What a contrast to yesterday, when I came to take Steve to the doctor. He was seated at a table in a wheelchair for safety, which has been the norm for the last week of agitation. He was holding his head down onto his chest, expressionless, ignoring me (and everyone else there) completely. I smiled and announced, "Steve! We're going in the Jeep. We're going to see Dr. Sirisuk and Muriel at the front desk! We're going for a ride." Gone was the ready smile, the acknowledgement of a loved one's caring presence. His head never lifted up. It was scary!

I moved my car to a side exit, so that two caregivers and the director could load him into the passenger side of the Jeep. LaChrystala encouraged me that his doctor needed to see him in this condition when I wanted to give it up until some other day. Wise counsel! At the Riverside Medical Clinic, a very strong male nurse's aide lifted a limp, bent-over Steve into a wheelchair and up the elevator we went. With all this moving, Steve never reacted, not even to any pulls or pushes needed to get him situated!

The doctor and nurse were as kind, thorough and professional as usual, but you could tell they were heartbroken seeing Steve's condition since his last appointment in August. His dementia has rapidly progressed in the last year, when he first lost his ability to feed or care for himself. On the plus side, his vital signs were very good, even though Nurse Ada had to take his blood pressure on his wrist because he couldn't be made to slide his jacket sleeve up. They really ministered to Steve and to me, and soon it was time to leave, and the reverse procedure was used by where Ada and the aide to place Steve into the Jeep.

The entire way to our son Sean's home to give him his birthday gifts, Steve never lifted his head to look around. As Sean and I talked on the driveway, I explained why he might not want to go peek at Steve--it was just so shocking and sad to see him just--inert.

I stopped at home to get us some snacks about 2:30. Try as I might, I could not get Steve to pick up his head and look around, or see Jada barking at the gate. He lifted his head barely as I fed him some sugar free pudding, some cheese, and as much water as I could get him to drink with his head down. [There would be a hot lunch awaiting him back at Raincross].He showed no reaction to being at our home of 24 years. I made the choice not to be melancholy or dramatic, but to keep smiling and chatting as we made our way back to Raincross. This was not easy, but is anything we do to serve others and God easy?

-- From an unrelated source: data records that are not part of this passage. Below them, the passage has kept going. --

-- ==== Sys2Proof/Machine/Mailbox.lean ====
section
/-! DEFINITION. The mailboxes (16, R344-R349): words written and removed, the sender's stamp, PEER, and messages to and from the
links. -/

namespace Sys2Proof.Machine

/-! ## Queues -/

/-- Words of a queue that are neither held nor reserved (R346). -/
def MboxQ.freeWords (q : MboxQ) : Nat := 16 - (q.words.length + q.part.length + q.left)

/-- LEN of a header. -/
def hdrLen (w : Word) : Nat := bits w.toNat 24 4

/-- TYPE of a header. -/
def hdrType (w : Word) : Nat := bits w.toNat 16 8

/-- MSEQ of a header. -/
def hdrSeq (w : Word) : BitVec 16 := w.truncate 16

/-- A header with the SENDER that the device writes (R346). -/
def stampSender (w : Word) (code : Nat) : Word := packW [(0, bits w.toNat 0 28), (28, code)]

/-- Words of the head message, its header at the head. -/
def MboxQ.headWords (q : MboxQ) : Nat :=
  match q.words with
  | [] => 0
  | h :: _ => 1 + hdrLen h.w

/-- The sender code of an agent (Table IRQ-1). -/
def senderCode : Agent → Nat
  | .host _ => 0
  | .mp c => 1 + c.val
  | .dbg => 15

/-- A queue of a mailbox: inbound towards firmware, or outbound. -/
def Mbox.queue (x : Mbox) (inb : Bool) : MboxQ := if inb then x.inq else x.outq
def Mbox.setQueue (x : Mbox) (inb : Bool) (q : MboxQ) : Mbox := if inb then { x with inq := q } else { x with outq := q }

/-- A header comes to the head of the outbound queue: the parity of its whole message is checked (R349). -/
def headArrives (s : State) (m : Nat) : State :=
  let x := s.mbox m
  if x.outq.words.isEmpty || x.outq.headLeft != 0 then s
  else
    let n := x.outq.headWords
    let s1 := s.setMbox m { x with outq := { x.outq with headLeft := n } }
    match (x.outq.words.take n).findIdx? fun w => !w.ok with
    | none => s1
    | some i =>
      event (s1.setMbox m { x with outq := { x.outq with headLeft := n }, perr := true }) 0x0F03 { srcid := m, detail := two i 0 }

/-! ## Whole or not at all (R346) -/

/-- A message refused for room. -/
def refuseMessage (s : State) (m : Nat) (inb : Bool) (sender : Nat) (h : Word) (skip : Nat) : State :=
  let x := s.mbox m
  let q := x.queue inb
  event (s.setMbox m { x.setQueue inb { q with skip := skip } with refused := true, dropRefused := satInc x.dropRefused }) 0x0F01
    { srcid := m, detail := two sender (hdrSeq h).toNat }

/-- A message from or to a party that PEER does not permit. -/
def rejectMessage (s : State) (m : Nat) (inb : Bool) (sender skip : Nat) : State :=
  let x := s.mbox m
  let q := x.queue inb
  event (s.setMbox m { x.setQueue inb { q with skip := skip, part := [], left := 0 } with dropRejected := satInc x.dropRejected }) 0x0F02
    { srcid := m, detail := two sender 0 }

/-- May a whole outbound message go to the party of a code: PEER permits it and its port is in UP, code 8 being the twin link, which
stands only while TW is PAIRED (R348, R379)? -/
def destOk (s : State) (m d : Nat) : Bool :=
  bitAt (s.mbox m).peer.toNat d &&
  (if d = 8 then s.twinLink s.tw.port.toNat && (s.port s.tw.port.toNat).isUp else if 9 ≤ d ∧ d ≤ 12 then (s.port (d - 9)).isUp else true)

/-- The last word of a message is in the queue: its reader sees it, or its party turns it away. -/
def finishMessage (s : State) (m : Nat) (inb : Bool) (sender : Nat) : State :=
  let x := s.mbox m
  let q := x.queue inb
  if !inb && !destOk s m x.partDest.toNat then rejectMessage s m inb sender 0
  else
    let q1 := { q with words := q.words ++ q.part, part := [] }
    let x1 := { x.setQueue inb q1 with outDests := if inb then x.outDests else x.outDests ++ [x.partDest] }
    if inb then s.setMbox m x1 else headArrives (s.setMbox m x1) m

/-- A word goes into the message being written. -/
def addWord (s : State) (m : Nat) (inb : Bool) (sender : Nat) (w : Word) (left : Nat) : State :=
  let x := s.mbox m
  let q := x.queue inb
  let s1 := s.setMbox m (x.setQueue inb { q with part := q.part ++ [{ w := w }], left := left })
  if left = 0 then finishMessage s1 m inb sender else s1

/-- A word written to a queue. -/
def putWord (s : State) (m : Nat) (inb : Bool) (sender : Nat) (allowed : Bool) (w : Word) : State :=
  let x := s.mbox m
  let q := x.queue inb
  if 0 < q.skip then s.setMbox m (x.setQueue inb { q with skip := q.skip - 1 })
  else if 0 < q.left then addWord s m inb sender w (q.left - 1)
  else if !allowed then rejectMessage s m inb sender (hdrLen w)
  else if q.freeWords < hdrLen w + 1 then refuseMessage s m inb sender w (hdrLen w)
  else addWord (s.setMbox m { x with refused := false, partDest := if inb then x.partDest else x.dest }) m inb sender
    (stampSender w sender) (hdrLen w)

/-- MAILBOX_TX_WRITE: the host and the debug port write towards firmware, a management core towards the peer. -/
def mailboxTx (s : State) (a : Agent) (m : Nat) (w : Word) : State :=
  match a with
  | .host _ =>
    if bitAt (s.mbox m).peer.toNat 0 then putWord s m true 0 true w else locked s a (0x30000 + 0x40 * m)
  | .dbg => putWord s m true 15 (bitAt (s.mbox m).peer.toNat 15) w
  | .mp c => putWord s m false (1 + c.val) true w

def execMailboxTxWrite (a : Agent) (m : Fin 8) (w : Word) (s : State) : Host.Outcome State Fault Refusal :=
  .next (rowAccess s a (0x30000 + 0x40 * m) true fun s => mailboxTx s a m w)

/-! ## Removal (R349) -/

/-- Remove the head word of the outbound queue. -/
def popOut (s : State) (m : Nat) : State :=
  let x := s.mbox m
  if x.outq.words.isEmpty then s
  else
    let n := x.outq.headLeft - 1
    let s1 := s.setMbox m { x with
      outq := { x.outq with words := x.outq.words.drop 1, headLeft := n }
      perr := x.perr && n != 0
      outDests := if n = 0 then x.outDests.drop 1 else x.outDests }
    if n = 0 then headArrives s1 m else s1

/-- Remove the head word of the inbound queue. -/
def popIn (s : State) (m : Nat) : State :=
  let x := s.mbox m
  if x.inq.words.isEmpty then s
  else
    let n := if x.inq.headLeft = 0 then x.inq.headWords else x.inq.headLeft
    s.setMbox m { x with inq := { x.inq with words := x.inq.words.drop 1, headLeft := n - 1 } }

/-- Do something n times. -/
def times (n : Nat) (f : State → State) (s : State) : State := (List.range n).foldl (fun s _ => f s) s

/-- MAILBOX_POP: N words, or every word held; a management core removes from the inbound queue. -/
def mailboxPop (s : State) (a : Agent) (m n : Nat) : State :=
  match a with
  | .mp _ => times n (fun s => popIn s m) s
  | _ => times n (fun s => popOut s m) s

def execMailboxPop (a : Agent) (m : Fin 8) (n : BitVec 5) (s : State) : Host.Outcome State Fault Refusal :=
  .next (rowAccess s a (0x30008 + 0x40 * m) true fun s => mailboxPop s a m n.toNat)

/-! ## PEER (R344) -/

/-- Is a PEER mask one that the device takes? -/
def peerOk (v : BitVec 16) : Bool := (!bitAt v.toNat 0 || v == 1) && v &&& 0x60FE == 0

/-- PEER_WRITE. -/
def peerWrite (s : State) (m : Nat) (v : BitVec 16) : State := if peerOk v then s.setMbox m { s.mbox m with peer := v } else s

def execPeerWrite (m : Fin 8) (v : BitVec 16) (s : State) : Host.Outcome State Fault Refusal :=
  .next (rowFirmware s (0x30010 + 0x40 * m) fun s => peerWrite s m v)

/-! ## Links (R347, R348) -/

/-- The port that a sender code names. -/
def portOfCode (s : State) (d : Nat) : Option Nat :=
  if d = 8 then (if s.paired then some s.tw.port.toNat else none) else if 9 ≤ d ∧ d ≤ 12 then some (d - 9) else none

/-- MESSAGE_FORWARD: the head outbound message goes over the port that its DEST names; a message of bad parity is discarded. -/
def messageForward (s : State) (m : Nat) : State :=
  let x := s.mbox m
  let n := x.outq.headWords
  match x.outDests.head?.bind fun d => portOfCode s d.toNat with
  | none => s
  | some p =>
    if x.outq.headLeft = n && 0 < n && (s.port p).isUp then
      let s1 := if x.perr then s
        else s.setPort p (sendSeq s.devTime (s.port p) (.msg ((x.outq.words.take n).map fun w => w.w)))
      times n (fun s => popOut s m) s1
    else s

def execMessageForward (m : Fin 8) (s : State) : Host.Outcome State Fault Refusal := .next (messageForward s m)

/-- A message that arrived on a link with a sender code: the lowest mailbox that permits it takes it whole (R347). -/
def linkMessage (s : State) (code : Nat) (ws : List Word) : State :=
  match ws with
  | [] => s
  | h :: _ =>
    match (List.range 8).find? fun m => bitAt (s.mbox m).peer.toNat code with
    | none => event s 0x0F02 { detail := two code 0 }
    | some m =>
      let x := s.mbox m
      if x.inq.freeWords < hdrLen h + 1 then refuseMessage s m true code h x.inq.skip
      else
        let body := (ws.drop 1 ++ List.replicate 15 0).take (hdrLen h)
        let new := (stampSender h code :: body).map fun w => ({ w := w } : MboxWord)
        s.setMbox m { x with inq := { x.inq with words := x.inq.words ++ new }, refused := false }

end Sys2Proof.Machine
end

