-- ==== Sys2Proof/Machine/Crypto.lean ====
section
/-! DEFINITION. The two standards that R423 names: SHA-384 (FIPS 180-4) and ECDSA over brainpoolP384r1 (RFC 5639). The spec restates
neither; their constants and steps are the standards' own (PRESUMED, log entry 2). -/

namespace Sys2Proof.Crypto

/-! ## SHA-384 -/

/-- A 64-bit word of SHA-384. -/
abbrev Word64 := BitVec 64

/-- The eight words of the hash state. -/
structure HashState where
  (a b c d e f g h : Word64)
deriving DecidableEq, Repr

/-- The initial hash value. -/
def initial : List Word64 :=
  [0xcbbb9d5dc1059ed8, 0x629a292a367cd507, 0x9159015a3070dd17, 0x152fecd8f70e5939,
   0x67332667ffc00b31, 0x8eb44a8768581511, 0xdb0c2e0d64f98fa7, 0x47b5481dbefa4fa4]

/-- The constants of the eighty rounds. -/
def roundK : List Word64 :=
  [0x428a2f98d728ae22, 0x7137449123ef65cd, 0xb5c0fbcfec4d3b2f, 0xe9b5dba58189dbbc,
   0x3956c25bf348b538, 0x59f111f1b605d019, 0x923f82a4af194f9b, 0xab1c5ed5da6d8118] ++
  [0xd807aa98a3030242, 0x12835b0145706fbe, 0x243185be4ee4b28c, 0x550c7dc3d5ffb4e2,
   0x72be5d74f27b896f, 0x80deb1fe3b1696b1, 0x9bdc06a725c71235, 0xc19bf174cf692694] ++
  [0xe49b69c19ef14ad2, 0xefbe4786384f25e3, 0x0fc19dc68b8cd5b5, 0x240ca1cc77ac9c65,
   0x2de92c6f592b0275, 0x4a7484aa6ea6e483, 0x5cb0a9dcbd41fbd4, 0x76f988da831153b5] ++
  [0x983e5152ee66dfab, 0xa831c66d2db43210, 0xb00327c898fb213f, 0xbf597fc7beef0ee4,
   0xc6e00bf33da88fc2, 0xd5a79147930aa725, 0x06ca6351e003826f, 0x142929670a0e6e70] ++
  [0x27b70a8546d22ffc, 0x2e1b21385c26c926, 0x4d2c6dfc5ac42aed, 0x53380d139d95b3df,
   0x650a73548baf63de, 0x766a0abb3c77b2a8, 0x81c2c92e47edaee6, 0x92722c851482353b] ++
  [0xa2bfe8a14cf10364, 0xa81a664bbc423001, 0xc24b8b70d0f89791, 0xc76c51a30654be30,
   0xd192e819d6ef5218, 0xd69906245565a910, 0xf40e35855771202a, 0x106aa07032bbd1b8] ++
  [0x19a4c116b8d2d0c8, 0x1e376c085141ab53, 0x2748774cdf8eeb99, 0x34b0bcb5e19b48a8,
   0x391c0cb3c5c95a63, 0x4ed8aa4ae3418acb, 0x5b9cca4f7763e373, 0x682e6ff3d6b2b8a3] ++
  [0x748f82ee5defb2fc, 0x78a5636f43172f60, 0x84c87814a1f0ab72, 0x8cc702081a6439ec,
   0x90befffa23631e28, 0xa4506cebde82bde9, 0xbef9a3f7b2c67915, 0xc67178f2e372532b] ++
  [0xca273eceea26619c, 0xd186b8c721c0c207, 0xeada7dd6cde0eb1e, 0xf57d4f7fee6ed178,
   0x06f067aa72176fba, 0x0a637dc5a2c898a6, 0x113f9804bef90dae, 0x1b710b35131c471b] ++
  [0x28db77f523047d84, 0x32caab7b40c72493, 0x3c9ebe0a15c9bebc, 0x431d67c49c100d4c,
   0x4cc5d4becb3e42b6, 0x597f299cfc657e2a, 0x5fcb6fab3ad6faec, 0x6c44198c4a475817]

def bigSigma0 (x : Word64) : Word64 := x.rotateRight 28 ^^^ x.rotateRight 34 ^^^ x.rotateRight 39
def bigSigma1 (x : Word64) : Word64 := x.rotateRight 14 ^^^ x.rotateRight 18 ^^^ x.rotateRight 41
def smallSigma0 (x : Word64) : Word64 := x.rotateRight 1 ^^^ x.rotateRight 8 ^^^ x >>> 7
def smallSigma1 (x : Word64) : Word64 := x.rotateRight 19 ^^^ x.rotateRight 61 ^^^ x >>> 6
def choose (x y z : Word64) : Word64 := (x &&& y) ^^^ (~~~x &&& z)
def majority (x y z : Word64) : Word64 := (x &&& y) ^^^ (x &&& z) ^^^ (y &&& z)

/-- One round with its constant and schedule word. -/
def round (s : HashState) (k w : Word64) : HashState :=
  let t1 := s.h + bigSigma1 s.e + choose s.e s.f s.g + k + w
  let t2 := bigSigma0 s.a + majority s.a s.b s.c
  { a := t1 + t2, b := s.a, c := s.b, d := s.c, e := s.d + t1, f := s.e, g := s.f, h := s.g }

/-- The schedule word after the sixteen in force. -/
def nextWord (ws : List Word64) : Word64 :=
  smallSigma1 (ws.getD 14 0) + ws.getD 9 0 + smallSigma0 (ws.getD 1 0) + ws.getD 0 0

/-- The rounds, the sixteen schedule words in force sliding along. -/
def rounds : List Word64 → List Word64 → HashState → HashState
  | [], _, s => s
  | k :: ks, ws, s => rounds ks (ws.drop 1 ++ [nextWord ws]) (round s k (ws.headD 0))

/-- A list of eight words as a hash state, and back. -/
def stateOf (l : List Word64) : HashState :=
  { a := l.getD 0 0, b := l.getD 1 0, c := l.getD 2 0, d := l.getD 3 0, e := l.getD 4 0, f := l.getD 5 0, g := l.getD 6 0, h := l.getD 7 0 }
def HashState.words (s : HashState) : List Word64 := [s.a, s.b, s.c, s.d, s.e, s.f, s.g, s.h]

/-- A big-endian number of bytes. -/
def beValue (bs : List Byte) : Nat := bs.foldl (fun n b => n * 256 + b.toNat) 0

/-- The n bytes of a number, big-endian. -/
def beBytes : Nat → Nat → List Byte
  | 0, _ => []
  | n + 1, v => beBytes n (v / 256) ++ [BitVec.ofNat 8 v]

/-- The sixteen words of a block of 128 bytes. -/
def blockWords (bs : List Byte) : List Word64 := (List.range 16).map fun i => BitVec.ofNat 64 (beValue ((bs.drop (8 * i)).take 8))

/-- The hash value after n blocks of bytes. -/
def blocks : Nat → List Byte → List Word64 → List Word64
  | 0, _, h => h
  | n + 1, bs, h =>
    blocks n (bs.drop 128) (List.zipWith (· + ·) h (rounds roundK (blockWords (bs.take 128)) (stateOf h)).words)

/-- The padding: a 1 bit, zeros, and the length in bits as a 128-bit number. -/
def padded (bs : List Byte) : List Byte :=
  bs ++ [0x80#8] ++ List.replicate ((239 - bs.length % 128) % 128) 0 ++ beBytes 16 (8 * bs.length)

/-- SHA-384: the first six words of the last hash value. -/
def sha384 (bs : List Byte) : List Byte :=
  ((blocks ((padded bs).length / 128) (padded bs) initial).take 6).flatMap fun w => beBytes 8 w.toNat

/-! ## The curve -/

def curveP : Nat := 0x8CB91E82A3386D280F5D6F7E50E641DF152F7109ED5456B412B1DA197FB71123ACD3A729901D1A71874700133107EC53
def curveA : Nat := 0x7BC382C63D8C150C3C72080ACE05AFA0C2BEA28E4FB22787139165EFBA91F90F8AA5814A503AD4EB04A8C7DD22CE2826
def curveB : Nat := 0x04A8C7DD22CE28268B39B55416F0447C2FB77DE107DCD2A62E880EA53EEB62D57CB4390295DBC9943AB78696FA504C11
def curveGx : Nat := 0x1D1C64F068CF45FFA2A63A81B7C13F6B8847A3E77EF14FE3DB7FCAFE0CBD10E8E826E03436D646AAEF87B2E247D4AF1E
def curveGy : Nat := 0x8ABE1D7520F9C2A45CB1EB8E95CFD55262B70B29FEEC5864E19C054FF99129280E4646217791811142820341263C5315

/-- The order of the base point. -/
def curveN : Nat := 0x8CB91E82A3386D280F5D6F7E50E641DF152F7109ED5456B31F166E6CAC0425A7CF3AB6AF6B7FC3103B883202E9046565

/-- A point in Jacobian coordinates: (x / z², y / z³), the point at infinity where z is 0. -/
structure Point where
  x : Nat := 1
  y : Nat := 1
  z : Nat := 0
deriving DecidableEq, Repr

/-- A difference modulo p. -/
def subP (a b : Nat) : Nat := (a + (curveP - b % curveP)) % curveP

/-- A point added to itself. -/
def Point.double (q : Point) : Point :=
  if q.z = 0 ∨ q.y = 0 then {}
  else
    let y2 := q.y * q.y % curveP
    let s := 4 * (q.x * y2) % curveP
    let z2 := q.z * q.z % curveP
    let m := (3 * (q.x * q.x) + curveA * (z2 * z2 % curveP)) % curveP
    let x := subP (m * m % curveP) (2 * s)
    { x := x, y := subP (m * subP s x) (8 * (y2 * y2)), z := 2 * (q.y * q.z) % curveP }

/-- The sum of two points. -/
def Point.add (q r : Point) : Point :=
  if q.z = 0 then r
  else if r.z = 0 then q
  else
    let qz2 := q.z * q.z % curveP
    let rz2 := r.z * r.z % curveP
    let u1 := q.x * rz2 % curveP
    let u2 := r.x * qz2 % curveP
    let s1 := q.y * (rz2 * r.z % curveP) % curveP
    let s2 := r.y * (qz2 * q.z % curveP) % curveP
    if u1 = u2 then (if s1 = s2 then q.double else {})
    else
      let h := subP u2 u1
      let h2 := h * h % curveP
      let h3 := h * h2 % curveP
      let d := subP s2 s1
      let v := u1 * h2 % curveP
      let x := subP (d * d) (h3 + 2 * v)
      { x := x, y := subP (d * subP v x) (s1 * h3), z := h * (q.z * r.z % curveP) % curveP }

/-- The low n bits of k, most significant first: doubling and adding. -/
def Point.mulBits (q : Point) (k : Nat) : Nat → Point → Point
  | 0, acc => acc
  | n + 1, acc =>
    let d := acc.double
    Point.mulBits q k n (if k.testBit n then d.add q else d)

/-- A multiple of a point. -/
def Point.mul (q : Point) (k : Nat) : Point := q.mulBits k 384 {}

/-- A power modulo m: the low n bits of e, most significant first. -/
def powBits (a e m : Nat) : Nat → Nat → Nat
  | 0, acc => acc
  | n + 1, acc =>
    let d := acc * acc % m
    powBits a e m n (if e.testBit n then d * a % m else d)

/-- The inverse modulo a prime of 384 bits. -/
def inverse (a m : Nat) : Nat := powBits (a % m) (m - 2) m 384 1

/-- The affine coordinates of a point other than the one at infinity. -/
def Point.affineX (q : Point) : Nat :=
  let i := inverse q.z curveP
  q.x * (i * i % curveP) % curveP
def Point.affineY (q : Point) : Nat :=
  let i := inverse q.z curveP
  q.y * (i * i % curveP * i % curveP) % curveP

def basePoint : Point := { x := curveGx, y := curveGy, z := 1 }

/-- Is (x, y) a point on the curve, in the coordinates of the field? -/
def onCurve (x y : Nat) : Bool :=
  decide (x < curveP) && decide (y < curveP) && y * y % curveP == (x * x * x + curveA * x + curveB) % curveP

/-! ## ECDSA -/

/-- R423 steps 1, 3 and 4 for a public key of 97 bytes, a digest, r and s. -/
def verify (key digest r s : List Byte) : Bool :=
  let x := beValue ((key.drop 1).take 48)
  let y := beValue (key.drop 49)
  let rn := beValue r
  let sn := beValue s
  let w := inverse sn curveN
  let q := (basePoint.mul (beValue digest * w % curveN)).add (({ x := x, y := y, z := 1 } : Point).mul (rn * w % curveN))
  key.length == 97 && key.headD 0 == 4 && onCurve x y &&
  decide (1 ≤ rn) && decide (rn < curveN) && decide (1 ≤ sn) && decide (sn < curveN) &&
  q.z != 0 && q.affineX % curveN == rn

/-- The signature r and s, 96 bytes, of a digest under a private scalar, with the number k that a signer draws for it. -/
def sign (d k : Nat) (digest : List Byte) : List Byte :=
  let r := (basePoint.mul k).affineX % curveN
  beBytes 48 r ++ beBytes 48 (inverse k curveN * (beValue digest + r * d) % curveN)

/-- The public key of a private scalar, 97 bytes. -/
def publicKey (d : Nat) : List Byte :=
  let q := basePoint.mul d
  0x04#8 :: (beBytes 48 q.affineX ++ beBytes 48 q.affineY)

end Sys2Proof.Crypto
end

Only God knows what is happening in Steve's brain. And only God knows how this tragic turn of events will fit into His eternal plan. From a week of agitation and accidents, to a day of lethargy and back to agitation today, is indeed a study in contrasts. But the puzzle named Steve is not puzzling to Jesus at all! He loves Steve and understands him thoroughly, comforts and keeps him safe and unhurt every day. Jesus eases my hurt and pain also, for which I thank Him, along with His provision of income, support and courage--it's all Him! And though it's hard at times, believer, when you are in an ongoing trial, we must look to eternity. Listen to Hebrews 13:14-16, NLT:

For this world is not our permanent home; we are loooking forward to a home yet to come. Therefore, let us offer through Jesus a continual sacrifice of praise to God, proclaiming our allegiance to His name.  And don't forget to do good and to share with those in need. These are the sacrifices that please God. 

No matter what we face, or where we are called to walk in this life, let us determine that we will please God! 

1 comment:

  1. Yes, He needs to get the glory always. If it's all about me, and what I do for Him, this doesn't matter. How can I step aside with integrity and let Him have the glory.

    I love how you had devotions with Steve at home. God's Word will not return void.